For many image systems engineering applications it is useful to predict the visual effect of changes in the imaging algorithms and hardware. In this paper we describe a set of computational experiments with a color difference metric, S-CIELAB, that was designed to evaluate image quality. We report on the metric's evaluation of the image quality of grayscale and color images reproduced using multi-level halftoning algorithms.
Metrics for predicting the visibility of color changes to large uniform portions of the visual field, such as CIELAB and CIELUV, have played an important role in setting engineering tolerances for color reproduction of large samples in the paint and dye industry. However, these metrics do not describe the visibility of color differences in patterned targets, such as images.

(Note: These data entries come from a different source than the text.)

-- ==== Sys2Proof/Machine/State.lean ====
section
/-! DEFINITION. The state of the part, block by block, as plain data; the three outcomes' reasons; the state
that a power-on reset leaves (`State.powerOn`) and the state the part runs from (`State.reset`). -/

namespace Sys2Proof.Machine

/-- Why a step stops with a fault. The spec gives every event of the part an effect, so there is no reason:
no command faults (INVENTORY.md, Faults). -/
inductive Fault
  deriving DecidableEq, Repr

/-- Why a step is refused. -/
inductive Refusal where
  /-- Raised by an arm of exec whose command has no meaning yet; no arm uses it. Safe: nothing is claimed. -/
  | notModelled (mnemonic : String)
  deriving DecidableEq, Repr

/-- One value for each pedal. -/
structure PerPedal (α : Type) where
  soft : α
  sost : α
  damp : α
  deriving DecidableEq, Repr

/-! ### The PARAM table (11 section 11.4) -/

/-- The 33 PARAM entries, each the one home of its parameter. -/
structure Params where
  hysteresis : Nat
  gateLimit : Nat
  settle : Nat
  warmup : Nat
  faultPersist : Nat
  recoverPersist : Nat
  curveSelect : Nat
  pedalAccum : Nat
  pedalStep : Nat
  holdOn : Nat
  holdOff : Nat
  railWait : Nat
  railTimeout : Nat
  railInLimit : Nat
  railOutLimit : Nat
  railDrift : Nat
  layer : Nat
  volume : Nat
  gTone : Nat
  gClick : Nat
  rampStep : Nat
  tempoScale : Nat
  metroMode : Nat
  beatsPerBar : Nat
  practiceMode : Nat
  partMask : Nat
  early : Nat
  late : Nat
  waitTimeout : Nat
  guideLevel : Nat
  takeSize : Nat
  takeMode : Nat
  reportEnable : Nat
  deriving DecidableEq, Repr

/-- The defaults of the PARAM table (11 section 11.4), restored by both device-level resets. -/
def Params.defaults : Params where
  hysteresis := 24
  gateLimit := 2400
  settle := 800
  warmup := 400
  faultPersist := 8
  recoverPersist := 64
  curveSelect := 0
  pedalAccum := 3
  pedalStep := 2
  holdOn := 64
  holdOff := 48
  railWait := 16000
  railTimeout := 12000
  railInLimit := 3800
  railOutLimit := 300
  railDrift := 200
  layer := 0
  volume := 16
  gTone := 32768
  gClick := 16384
  rampStep := 32
  tempoScale := 100
  metroMode := 1
  beatsPerBar := 4
  practiceMode := 0
  partMask := 1
  early := 1600
  late := 1600
  waitTimeout := 0
  guideLevel := 40
  takeSize := 2
  takeMode := 0
  reportEnable := 7

/-! ### SCN -/

/-- R4: the scanner states, in the order of their codes (R201). -/
inductive ScanState where
  | warmup | running
  deriving DecidableEq, Repr

/-- R2: the health of a channel. -/
inductive Health where
  | ok | faulted
  deriving DecidableEq, Repr

/-- R2: the channel record. -/
structure ChannelRecord where
  lastRaw : Raw
  health : Health
  persistence : Nat
  recovery : Nat
  deriving DecidableEq, Repr

/-- R14 to R16: an active watch. `first` is the sweep of the buffer's first sample, absent while the buffer
is empty; `started` says that a sweep has begun since the WATCH command (the model's own bit). -/
structure Watch where
  channel : Channel
  remaining : Nat
  first : Option Sweep
  buffer : List Raw
  started : Bool
  deriving DecidableEq, Repr

/-- The scanner (R17). -/
structure Scn where
  state : ScanState
  warmupCount : Nat
  sweep : Sweep
  leds : BitVec 4
  channels : Vector ChannelRecord 92
  watch : Option Watch
  deriving DecidableEq, Repr

/-! ### KTR -/

/-- The nine fields of a CAL record (02 section 2.1). -/
structure CalRecord where
  restRaw : Nat
  fullRaw : Nat
  floor : Nat
  ceil : Nat
  dmp : Nat
  g1 : Nat
  rpt : Nat
  g2 : Nat
  scale : Nat
  deriving DecidableEq, Repr

/-- The default CAL record (02 section 2.1). -/
def CalRecord.default : CalRecord := ⟨3600, 600, 64, 4032, 600, 1400, 2600, 3300, 768⟩

/-- R22: the states of a key. -/
inductive KeyState where
  | init | startHeld | rest | lifted | gated | creep | struck | rearm | faulted
  deriving DecidableEq, Repr

/-- R22: which threshold opened the gate. -/
inductive GateStart where
  | g1 | rpt
  deriving DecidableEq, Repr

/-- R22: what a key in GATED holds: gate stamp, start threshold and the expiry of its gate timer. -/
structure Gate where
  stamp : Stamp
  start : GateStart
  expiry : Sweep
  deriving DecidableEq, Repr

/-- R22: the key record. -/
structure KeyRecord where
  state : KeyState
  current : Nat
  previous : Nat
  gate : Option Gate
  lastStrike : Option Sweep
  cal : CalRecord
  pendingCal : Option CalRecord
  deriving DecidableEq, Repr

/-- The key tracker (R46). -/
structure Ktr where
  keys : Vector KeyRecord 88
  curves : Vector (Vector Nat 33) 4
  lastStrike : Option Sweep
  strikeAge : Option Sweep
  gatedCount : Nat
  deriving DecidableEq, Repr

/-! ### PTR -/

/-- The four fields of a PCAL record (03 section 3.1, 05 section 5.1). -/
structure PcalRecord where
  restRaw : Nat
  fullRaw : Nat
  floor : Nat
  ceil : Nat
  deriving DecidableEq, Repr

/-- One pedal of PTR: its PCAL record, accumulation group and three levels (R60). -/
structure PedalRecord where
  cal : PcalRecord
  sum : Nat
  count : Nat
  player : Nat
  playback : Nat
  effective : Nat
  deriving DecidableEq, Repr

/-- The pedal tracker. `latch` is absent while the sostenuto latch is inactive, else its set (R58, R59). -/
structure Ptr where
  pedals : PerPedal PedalRecord
  hold : Bool
  latch : Option (List Key)
  deriving DecidableEq, Repr

/-! ### RLC -/

/-- R85: the rail states, in the order of their codes (R201). -/
inductive RailState where
  | unsettled | engaged | disengaged | waitToEngage | waitToDisengage | engaging | disengaging | halted
  deriving DecidableEq, Repr

/-- R85: the state a wait returns to. -/
inductive WaitOrigin where
  | engaged | disengaged | halted
  deriving DecidableEq, Repr

/-- R86: the motor drive. -/
inductive Drive where
  | off | inward | outward
  deriving DecidableEq, Repr

/-- The rail controller (R85, R100). `cal` is PCAL record 3. -/
structure Rlc where
  state : RailState
  position : Nat
  faulted : Bool
  waitOrigin : Option WaitOrigin
  waitTimer : Option Sweep
  moveTimer : Option Sweep
  drift : Nat
  drive : Drive
  cal : PcalRecord
  deriving DecidableEq, Repr

/-! ### VDP -/

/-- R203: the source a NOTE-ON frame carries, in the order of its codes. -/
inductive NoteSource where
  | player | playback | guide
  deriving DecidableEq, Repr

/-- R61: the last source of a sounding record; a guide note counts as PLAYBACK. -/
inductive LastSource where
  | player | playback
  deriving DecidableEq, Repr

/-- R61: the sounding record. -/
structure SoundRecord where
  sounding : Bool
  playerHolder : Bool
  playbackHolder : Bool
  lastLevel : Nat
  lastSource : LastSource
  offPending : Bool
  deriving DecidableEq, Repr

/-- 04 section 4.7: the frames of the Voice Link. -/
inductive VoiceFrame where
  | noteOn (key : Key) (level : Nat) (source : NoteSource)
  | noteOff (key : Key) (level : Nat) (source : LastSource)
  | pedal (p : Pedal) (level : Nat)
  | pass (bytes : List Byte)
  | allDamp
  deriving DecidableEq, Repr

/-- The voice dispatcher (R83). `inFlight` absent is the transmitter IDLE; `holdIn` is the pin's level. -/
structure Vdp where
  table : Vector SoundRecord 88
  queue : List VoiceFrame
  remembered : PerPedal (Option Nat)
  urgent : Bool
  inFlight : Option VoiceFrame
  dropCount : Nat
  dropWaiting : Bool
  holdIn : Bool
  deriving DecidableEq, Repr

Hence, we have implemented a spatial extension to CIELAB to account for how spatial pattern influences color appearance and color discrimination (Zhang and Wandell [1]) .
The spatial extension in S-CIELAB consists of three pre-processing stages. First the input image, which is normally represented in a device-dependent space, is converted into a device-independent representation consisting of one luminance and two chrominance color components. Second, each component image is passed through a spatial filter that is selected according to the spatial sensitivity of the human eye for that color component. Third, the filtered images are transformed into the CIE-XYZ format such that standard CIELAB color difference formula can be applied.
Because of the design of the spatial filters, for large uniform targets the S-CIELAB predictions are the same as the CIELAB predictions. For textured regions, however, the two formulae often make very different predictions.
We evaluated image quality using two multi-level halftoning methods. We applied both methods to a simple grayscale target.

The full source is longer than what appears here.